Background:Although Neuregulin-1 （Nrg1）and its receptors have been indicated at the mRNA level in partial human endocrine organs and its functional roles have been evaluated in vitro, their morphological distribution in higher animals are not fully studied. The present research focused on expression of Nrg1 and its main receptors ErbB2 and ErbB4 in main endocrine organs of the rhesus monkey.
Materials and Methods:The morphological expression of Nrg1 and its receptors ErbB2 and ErbB4 as well as their potential co-localization were determined by double immunofluorescence in the pituitary, thyroid, parathyroid, pancreas and adrenal gland sample tissues. The expression level of Nrg1 on each sample was indexed by the fold of integrative fluorescence intensity (IFI) relative to that of one cortical tissue.
Results:Differential expression of Nrg1 and their cognate receptors ErbB2 and ErbB4 were found selectively expressed in endocrine organs we tested, with higher expression levels detected in the adrenal gland (AG) and pancreas. Co-localization of Nrg1 with either ErbB2 or ErbB4 was detected in AG, thyroid and parathyroid gland, and Nrg1 was only co-localized with ErbB4 in the islet cells of the pancreas. In the pituitary, adjacent localization of Nrg1 positive cells with ErbB4 positive cells were observed.
Conclusions:This investigation morphologically profiles the differential expression of Nrg1 and its receptors ErbB2 and ErbB4 in the main endocrine organ structures, suggesting an autocrine or paracrine-directed Nrg1-ErbB signaling pathway in some of these structures.

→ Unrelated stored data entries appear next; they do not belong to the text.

/-- EDGE_PATH_LOSS (R257): LATCHED with `EPLOSS`, line 32; NOLINK where the service path is down too. A channel in NOLINK stays. -/
def execEdgePathLoss (n : Chan) (s : State) : Host.Outcome State Fault Refusal :=
  s.lift fun d =>
    if !d.glWorks || decide (d.get (GL.CHSTAT_ST n) = 0) then d
    else
      let d1 := ((d.modGate n fun g => { g with epDown := true }).set (GL.CHSTAT_EPLOSS n) 1).assertLine 32 (Dev.chanMask n)
      (d1.latchChan n).when (d.gate n).spDown fun d => d.noLink n

/-! ### The service path -/

/-- KEEP (R259). -/
def execKeep (n : Chan) (c : BitVec 8) (s : State) : Host.Outcome State Fault Refusal := s.lift fun d => d.toIsland n 0 0 0 c id

/-- The value that a `WR` frame for register a carries: the gate link's own (R260). -/
def Dev.wrValue (d : Dev) (n : Chan) (a : Nat) : Nat := if h : a < 12 then d.mirror n ⟨a, h⟩ else 0

/-- WR (R259, R260): the island takes the gate link's value; a register that is absent or read-only is reported in its status. -/
def execWr (n : Chan) (a c : BitVec 8) (s : State) : Host.Outcome State Fault Refusal :=
  s.lift fun d =>
    let v := d.wrValue n a.toNat
    let d1 := d.toIsland n 1 a.toNat v c fun g => if h : a.toNat < 12 then g.takeReg ⟨a.toNat, h⟩ v else { g with badWr := true }
    d1.when (decide (a.toNat = 3) && d.glWorks) fun d => d.showStrength n

/-- RD (R259): an answer is due. -/
def execRd (n : Chan) (a c : BitVec 8) (s : State) : Host.Outcome State Fault Refusal :=
  s.lift fun d => d.toIsland n 2 a.toNat 0 c fun g => { g with rd := g.rd ++ [a.toNat] }

/-- CLR (R259): with 0xC1EA the island's fault latch is cleared. -/
def execClr (n : Chan) (v : BitVec 16) (c : BitVec 8) (s : State) : Host.Outcome State Fault Refusal :=
  s.lift fun d => d.toIsland n 3 0 v.toNat c fun g => if v.toNat = 0xC1EA then { g with islLatch := 0 } else g

/-- HELLO (R57, R260): of an island with valid supply that has received no frame; the capacitor report; the gate link begins to configure the island. -/
def execHello (n : Chan) (rev : BitVec 8) (cap : Bool) (c : BitVec 8) (s : State) : Host.Outcome State Fault Refusal :=
  s.lift fun d =>
    if (d.gate n).supplied && (d.gate n).hello then
      d.fromIsland n 0 rev.toNat (b2n cap) c fun d =>
        ((d.modGate n fun g => { g.unlink with greeted := true }).setBit (GL.CHSTAT_CAPPRES n) cap).set (GL.CHSTAT_LINK n) 0
    else d

/-- The read-back of register a is compared (R260, R261): equal to the gate link's own value it is done; another sets `SPLOSS`, and the value is sent
again. -/
def Dev.readBack (d : Dev) (n : Chan) (a : Fin 12) : Dev :=
  if vget (d.gate n).regs a = d.mirror n a then d.modGate n fun g => { g with sync := g.sync.filter (· ≠ a.val) }
  else d.set (GL.CHSTAT_SPLOSS n) 1

/-- RDR (R259-R261): the answer to the oldest `RD`. A register of Table 9-4 carries the island's value; v stands for the status and the measured
registers 0x10-0x13, whose content changes nothing at the gate link. -/
def execRdr (n : Chan) (v : BitVec 16) (c : BitVec 8) (s : State) : Host.Outcome State Fault Refusal :=
  s.lift fun d =>
    match (d.gate n).rd with
    | [] => d
    | a :: _ =>
      let d1 := d.modGate n fun g => { g with rd := g.rd.drop 1 }
      if h : a < 12 then d1.fromIsland n 1 a (vget (d.gate n).regs ⟨a, h⟩) c fun d => if (d.gate n).sync.contains a then d.readBack n ⟨a, h⟩ else d
      else d1.fromIsland n 1 a v.toNat c id

/-- A retry wait ends (R276): CLR is sent, and the channel in WAIT is ARMED with the read-back. -/
def Dev.retryEnd (d : Dev) (n : Chan) : Dev :=
  (d.modGate n fun g => { g with retry := false, clrDue := false, islLatch := 0 }).when (decide (d.get (GL.CHSTAT_ST n) = 4)) fun d => d.chanTo n 2

/-- LINK_UP (R260, R262, R265): an island with valid supply has sent HELLO, and every register has read back equal; the first gate report is awaited. The
channel leaves NOLINK, to OTLATCH where its island's die latch holds (R302). A rebuild after a reset or a sleep of the gate link, where no latch is kept,
clears the island's fault latch (R285); the CLR of a retry wait that ended meanwhile passes now (R276). -/
def execLinkUp (n : Chan) (s : State) : Host.Outcome State Fault Refusal :=
  s.lift fun d =>
    if d.glWorks && (d.gate n).greeted && (d.gate n).supplied && (d.gate n).sync.isEmpty && !d.bit (GL.CHSTAT_LINK n) then
      let d1 := ((d.set (GL.CHSTAT_LINK n) 1).modGate n fun g =>
        { g with rep := none, spDown := false, hello := false, fresh := false, linked := true,
                 islLatch := if g.kept || decide (d.get (GL.CHSTAT_ST n) ≠ 0) then g.islLatch else 0 }.takeReg 3 (d.mirror n 3)).showStrength n
      let d2 := (d1.judgePump (chanBridge n)).when (decide (d.get (GL.CHSTAT_ST n) = 0)) fun d =>
        if (d.gate n).dieLatch then d.toOtlatch n else d.chanTo n 1
      d2.when (d.gate n).clrDue fun d => d.retryEnd n
    else d

/-- HEALTH (R259). -/
def execHealth (n : Chan) (sub : BitVec 8) (v : BitVec 16) (c : BitVec 8) (s : State) : Host.Outcome State Fault Refusal :=
  s.lift fun d => d.fromIsland n 3 sub.toNat v.toNat c fun d =>
    match sub.toNat with
    | 0 => d.set (GL.CHTEMP_TDIE n) v.toNat
    | 1 => (d.set (GL.CHTEMP_NTC n) v.toNat).modGate n fun g => { g with fresh := true }
    | 2 => d.set (GL.CHSUP_VPOS n) v.toNat
    | _ => d

/-- FAULT_FRAME (R510): the oldest cause that the island has to report. Causes 1 and 2 answer the FAULT symbol; cause 3 reports `EPLOSS` (R257); 4 has
come about with its own step, and so has 5, but for a trip while the gate link slept, which becomes known now (R302). -/
def execFaultFrame (n : Chan) (v : BitVec 16) (c : BitVec 8) (s : State) : Host.Outcome State Fault Refusal :=
  s.lift fun d =>
    match (d.gate n).faultQ with
    | [] => d
    | k :: _ =>
      (d.modGate n fun g => { g with faultQ := g.faultQ.drop 1 }).fromIsland n 4 k v.toNat c fun d =>
        let done := d.modGate n fun g => { g with frameDue := false }
        match k with
        | 1 => (done.set (GL.CHSTAT_DS n) 1).assertLine 35 (Dev.chanMask n)
        | 2 => (done.set (GL.CHSTAT_HS n) 1).assertLine 36 (Dev.chanMask n)
        | 3 => (d.set (GL.CHSTAT_EPLOSS n) 1).assertLine 32 (Dev.chanMask n)
        | 5 => d.when ((d.gate n).dieLatch && decide (d.get (GL.CHSTAT_ST n) ≠ 7)) fun d => d.toOtlatch n
        | _ => d

/-- FAULT_FRAME_TIMEOUT (R510). -/
def execFaultFrameTimeout (n : Chan) (s : State) : Host.Outcome State Fault Refusal :=
  s.lift fun d =>
    if (d.gate n).frameDue then
      (((((d.modGate n fun g => { g with frameDue := false }).set (GL.CHSTAT_DS n) 1).set (GL.CHSTAT_SPLOSS n) 1).assertLine 35
        (Dev.chanMask n)).assertLine 32 (Dev.chanMask n))
    else d

/-- ISLAND_SERVICE_TIMEOUT (R260): the island keeps its settings and sends HELLO again. -/
def execIslandServiceTimeout (n : Chan) (s : State) : Host.Outcome State Fault Refusal :=
  s.lift fun d => d.modGate n fun g => { g with hello := true }

/-- SERVICE_PATH_LOSS (R260). -/
def execServicePathLoss (n : Chan) (s : State) : Host.Outcome State Fault Refusal :=
  s.lift fun d => if d.glWorks then d.servicePathLost n else d

/-- ISLAND_REGISTER_SYNC (R260, R261): over a link that is up, or that a HELLO has begun to set up, a register whose send is due is written to the island,
where the frame arrives, and read back; `INITON` and `INITOFF` (0x03) set the strengths (R269). -/
def execIslandRegisterSync (n : Chan) (a : Fin 12) (arrives : Bool) (s : State) : Host.Outcome State Fault Refusal :=
  s.lift fun d =>
    if d.glWorks && (d.gate n).greeted && (d.gate n).sync.contains a.val then
      let d1 := d.when arrives fun d => d.modGate n fun g => { g with hello := false }.takeReg a (d.mirror n a)
      (d1.readBack n a).when (decide (a = 3)) fun d => d.showStrength n
    else d

/-! ### Enable and disable -/

/-- May channel n be enabled (R263, R304)? -/
def Dev.enableOk (d : Dev) (n : Chan) : Bool :=
  decide (d.get (GL.CHSTAT_ST n) = 1) && !(d.gate n).kept && !(d.gate n).retry && !(d.gate n).dieLatch &&
  !d.bit TH.LATCH_DIE && !d.bit TH.LATCH_BARRIER && !d.bit LC.BOOTSTAT_BIST_FAIL && !d.bit LC.BOOTSTAT_ROOT_FAIL && !d.bit PIER.CTL_WFAIL &&
  decide (2 ≤ d.get DE.STAT_OPSTATE) && decide (d.get DE.STAT_OPSTATE ≤ 4)

/-- Is a write of 1 to `EN` accepted: the thermal latch refuses it always (R304), the conditions of R263 where `EN` is 0? -/
def Dev.enableAccepted (d : Dev) (n : Chan) : Bool :=
  !d.bit TH.LATCH_DIE && !d.bit TH.LATCH_BARRIER && (d.bit (GL.CHCFG_EN n) || d.enableOk n)

/-- A write of 1 to `EN` (R263, R304). -/
def Dev.chanEnable (d : Dev) (n : Chan) : Dev :=
  if d.enableAccepted n && d.bit (GL.CHCFG_EN n) then d
  else if d.enableAccepted n then (d.set (GL.CHCFG_EN n) 1).chanTo n 2 else d.set (GL.CHSTAT_ENREJ n) 1

/-- The address of `GL.CHCFGn`. -/
def chcfgAddr (n : Chan) : Nat := 0x40500100 + 0x40 * n

/-- CHANNEL_ENABLE (R263); through the object a refused write answers 0x0622. -/
def execChannelEnable (m : Master) (obj : Bool) (n : Chan) (s : State) : Host.Outcome State Fault Refusal :=
  s.lift fun d =>
    if !d.accessAllowed (if obj then .dict else m) (chcfgAddr n) true then d.busError m (chcfgAddr n) true
    else if obj then
      if d.enableAccepted n then (d.chanEnable n).answer 0 0 else (d.chanEnable n).abort (0x2500 + n) 1 0x0622 0
    else (d.chanEnable n).busOk 0

/-- A write of 0 to `EN` (R262): from ARMED, WAIT or LATCHED to DISABLED; a latch is kept and a retry wait runs on. A channel in
UVLO takes DISABLED as its state before. -/
def Dev.chanDisable (d : Dev) (n : Chan) : Dev :=
  let st := d.get (GL.CHSTAT_ST n)
  let d1 := d.set (GL.CHCFG_EN n) 0
  if st = 2 ∨ st = 4 ∨ st = 5 then d1.chanTo n 1
  else if st = 6 then d1.modGate n fun g => { g with before := 1 }
  else d1

/-- CHANNEL_DISABLE (R262). -/
def execChannelDisable (m : Master) (obj : Bool) (n : Chan) (s : State) : Host.Outcome State Fault Refusal :=
  s.lift fun d =>
    if d.accessAllowed (if obj then .dict else m) (chcfgAddr n) true then
      if obj then (d.chanDisable n).answer 0 0 else (d.chanDisable n).busOk 0
    else d.busError m (chcfgAddr n) true

/-- LEG_RESUME (R264): at an epoch after both positions are ARMED the leg follows its commands again. -/
def execLegResume (leg : Fin 6) (s : State) : Host.Outcome State Fault Refusal :=
  s.lift fun d =>
    if d.glWorks && decide (d.get (GL.CHSTAT_ST (2 * leg.val)) = 2) && decide (d.get (GL.CHSTAT_ST (2 * leg.val + 1)) = 2) then
      (d.modGl fun g => { g with legHeld := vset g.legHeld leg false }).drive
    else d

/-- INTERLOCK_TIMEOUT (R265). -/
def execInterlockTimeout (n : Chan) (s : State) : Host.Outcome State Fault Refusal :=
  s.lift fun d =>
    if (d.gate n).waitOn then
      (((d.modGate n fun g => { g with waitOn := false }).set (GL.CHSTAT_INTLKTMO n) 1).assertLine 34 (Dev.chanMask n)).latchChan n
    else d

/-! ### Gate strength -/

/-- A strength one step on (R269): target t, dead band, bounds. -/
def strengthStep (v tgt tdb str lo hi : Nat) : Nat :=
  if tgt + tdb < v ∧ str < hi then str + 1 else if v + tdb < tgt ∧ lo < str then str - 1 else str

/-- The step of an island's strength after a valid measurement of v ns of a normal edge (R269), from the island's own registers. -/
def GateState.nextStrength (g : GateState) (off : Bool) (v : Nat) : Nat :=
  let r := vget g.regs (if off then 2 else 1)
  strengthStep v (max 10 (min 1000 (vget g.regs (if off then 5 else 4)))) (vget g.regs 11) (vget g.regs 3 / (if off then 256 else 1) % 64) (r % 64) (r / 256 % 64)

/-- The island adapts its strength to x (R269); does it stand at a bound? -/
def GateState.adapt (g : GateState) (off : Bool) (x : Nat) : GateState :=
  { g with regs := vset g.regs 3 (if off then vget g.regs 3 % 256 + 256 * x else vget g.regs 3 / 256 * 256 + x) }
def GateState.atBound (g : GateState) (off : Bool) (x : Nat) : Bool :=
  let r := vget g.regs (if off then 2 else 1)
  decide (x = r % 64) || decide (x = r / 256 % 64)

/-- An EDGE frame enters the island's transmit queue of eight frames, or is dropped (R259). -/
def GateState.queueEdge (g : GateState) (f : EdgeFrame) : GateState :=
  if g.edges.length + g.rd.length + g.faultQ.length < 8 then { g with edges := g.edges ++ [f] } else g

Neuregulin-1 (Nrg1) is one of the most active members of the epidermal growth factor (EGF)-like family (1). At leastsix isoforms of Nrg1, including type I to III Nrg1α and Nrg1β, due to the alternative splicing of Nrg1 gene, have been identified (2). Interaction of Nrg1 with the dimers of its receptors, including ErbB2, ErbB3 and ErbB4, results in many biological processes (3-6). Nrg1 receptors were reported to be expressed in hypothalamic astrocytes, where their activation as a result of paracrine Nrg1 stimulation, is essential for stimulating secretion of luteinising hormone-releasing hormone, as well as for puberty (7, 8). Recently, Nrg1 was also detected in gonadotroph cells of the anterior pituitary, where it is assumed to mediate prolactin secretion from the lactotrophs in a juxtacrine manner (4, 6). In addition, the interaction of Nrg1 with ErbB3 receptor has been reported to induce prolactin (PRL) secretion from the rat somatolactotroph GH3 cells (5, 9). An extensive distribution of Nrg1 in the anterior pituitary was observed at Estrous 1 (E1) and E2 phases accompanied by apparent phosphorylated activation of ErbB4 in rats (6).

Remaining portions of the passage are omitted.